Results from the present investigation show that the shortened CSHQ-RA has good convergent validity. The 11-item total score correlated well with 2 widely used and reliable instruments, the HAQ and the PCS of the SF-36. Correlation with the SF-36 MCS was moderate, though still significant. The lower correlation was not surprising, however, because there are only 3 items on the shortened CSHQ-RA that measure emotional well being, the focus of the MCS. The correlation between the sum of the 3 emotional well being items and the MCS would likely be higher. The significant total score correlation with the MCS indicates that emotional and physical well being may be largely related in patients with RA (22–25). The instrument also shows good discriminant validity, distinguishing levels of severity in RA. When patients in the study population were grouped by HAQ score, which has been demonstrated to measure clinically important changes in health status (15, 16), there were significant differences between those groups. These results indicate that total score on the 11-item CSHQ-RA can be used to measure differences in severity of RA.

Several characteristics of the study population upon which the CSHQ-RA is based might not be consistent with the general RA population. Patient responses were collected from a convenience sample from an urban section of Southern California. Although the sex distribution of the sample (predominantly female) was approximately the same as the typical RA population (4), the sample was skewed toward a population with a relatively high socioeconomic status who classified themselves as non-Hispanic whites. In addition, few of the patients (5%) reported having severe physical disability. Indeed, several patients dropped out, citing increases in their physical disability as the reason they could not continue. The survey materials received by the study population included a 58-item draft version of the CSHQ-RA, as well as the SF-36 and the HAQ, to be completed on 2 separate occasions (10). It is likely that the magnitude of that pencil-and-paper task selected for a higher-functioning RA population. The shortened form of the survey would be far easier for more severely disabled patients with RA to complete and, consequently, should be more useful for studying the full spectrum of patients with RA in future studies. As described above, none of the items showed a ceiling effect, so there is sufficient room at the top of the scale for responses from more severely disabled patients. On average, a greater proportion of responses by the current study population fell into the lowest rating than in the highest rating (see Table 3): 19.9% of responses to all items were “1” whereas only 11.4% of responses were “5.” Thus the 11-item CSHQ-RA should be particularly useful for accommodating severely disabled patients with RA who might otherwise be left out of study populations.

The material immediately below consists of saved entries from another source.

-- ==== Sys2Proof/Tests/Slice0.lean ====
section
/-! SUPPORT. Tests of one instruction on a small state, and the witnesses that the statements' hypotheses can be met. The
expected values are those of spec/95_test_vectors.md (the vector is named), of the tables of 30_encoding.md, or worked out
by hand from the rule named. -/

namespace Sys2Proof.Tests

open Sys2Proof Sys2Proof.Machine

/-! ### States -/

/-- Hooks of a driver. -/
def hooks (init deinit load unload writeRegister : Bool) : Caps := ⟨init, deinit, load, unload, writeRegister⟩

/-- The default parameters (95_test_vectors.md 0) with values for the open ones, and these drivers: 1 and 2 have every hook,
3 none, 4 load and unload, 5 init and deinit. -/
def params : Params :=
  { defaultParams with
    noData := 0xDEAD, connectPort := 0x0C45, irqSio := 7, emulator := 1
    caps := [(1, hooks true true true true true), (2, hooks true true true true true),
      (3, hooks false false false false false), (4, hooks false false true true false),
      (5, hooks true true false false false)] }

/-- C0, the state right after construction. -/
def c0 : State := { State.reset with params := params }

/-- C0 with the two control registers and the mode they give. -/
def inMode (rcnt siocnt : Word) : State :=
  { c0 with ctx := { c0.ctx with
      rcnt := rcnt, siocnt := siocnt, mode := deriveMode params rcnt siocnt
      activeDriver := slotOf (deriveMode params rcnt siocnt) } }

/-- With a driver in a slot. -/
def drv (k : Slot) (d : Handle) (s : State) : State := { s with ctx := s.ctx.setSlot k (some d) }

/-- With `n` answers that say ok. -/
def oks (n : Nat) (s : State) : State := { s with replies := List.replicate n (.answer {}) }

/-- With the answers given. -/
def answers (xs : List Answer) (s : State) : State := { s with replies := xs.map Reply.answer }

/-- C0 in a transfer mode with a command buffer. -/
def inRelay (t : TMode) (buf : List Byte) : State := { c0 with relay := { c0.relay with tmode := t, buf := buf } }

/-- With an open socket and a transfer length. -/
def opened (length : Word) (s : State) : State := { s with relay := { s.relay with sock := some ⟨0, 7⟩, length := length }, connects := 1 }

/-- A function of the next state; none for a fault or a refusal. -/
def after {β : Type} (f : State → β) : Host.Outcome State Fault Refusal → Option β
  | .next s => some (f s)
  | .fault _ => none
  | .refused _ => none

/-- The reason of a refusal. -/
def refusal : Host.Outcome State Fault Refusal → Option Refusal
  | .next _ => none
  | .fault _ => none
  | .refused r => some r

/-- The control registers, the mode and the events. -/
abbrev sioView (s : State) : Word × Word × LinkMode × List Event := (s.ctx.rcnt, s.ctx.siocnt, s.ctx.mode, s.hist)

/-- The transfer mode, the buffer and the events. -/
abbrev relayView (s : State) : TMode × List Byte × List Event := (s.relay.tmode, s.relay.buf, s.hist)

/-! ### Ill-formed operands, which WellFormed refuses (30_encoding.md R74, R76) -/

theorem test_wellFormed_idle_ign : (Instr.wdataIdleIgn 0x89).wellFormed = false := by decide
theorem test_wellFormed_code_drop : (Instr.wdataCodeDrop 0x07).wellFormed = false ∧
    (Instr.wdataCodeDrop 0xFE).wellFormed = false := by decide
theorem test_wellFormed_append : (Instr.wdataAppend 0xFE).wellFormed = false := by decide
theorem test_wellFormed_overflow : (Instr.wdataOverflow 0xFE).wellFormed = false := by decide
theorem test_wellFormed_frame_terminator : (Instr.cmdSend [0x01, 0xFE]).wellFormed = false ∧
    (Instr.cmdRecv [0xFE]).wellFormed = false ∧ (Instr.cmdDuplex [0xFE]).wellFormed = false ∧
    (Instr.cmdConnect [0xFE]).wellFormed = false ∧ (Instr.cmdDisconnect [0xFE]).wellFormed = false ∧
    (Instr.cmdDns [0xFE]).wellFormed = false := by decide
theorem test_wellFormed_frame_length : (Instr.cmdSend (List.replicate 255 0x00)).wellFormed = false ∧
    (Instr.cmdSend (List.replicate 254 0x00)).wellFormed = true := by decide +kernel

The cross-sectional nature of the present study did not allow for testing the CSHQ-RA's ability to detect clinically important changes in health status. We have not yet determined how much improvement in CSHQ-RA scores represents a clinically meaningful change. Inclusion of the 11-item CSHQ-RA in several controlled trials will be necessary to validate it for use in clinical trials. Furthermore, prospective longitudinal studies will also be helpful toward validation of the 11-item CSHQ-RA for longitudinal studies.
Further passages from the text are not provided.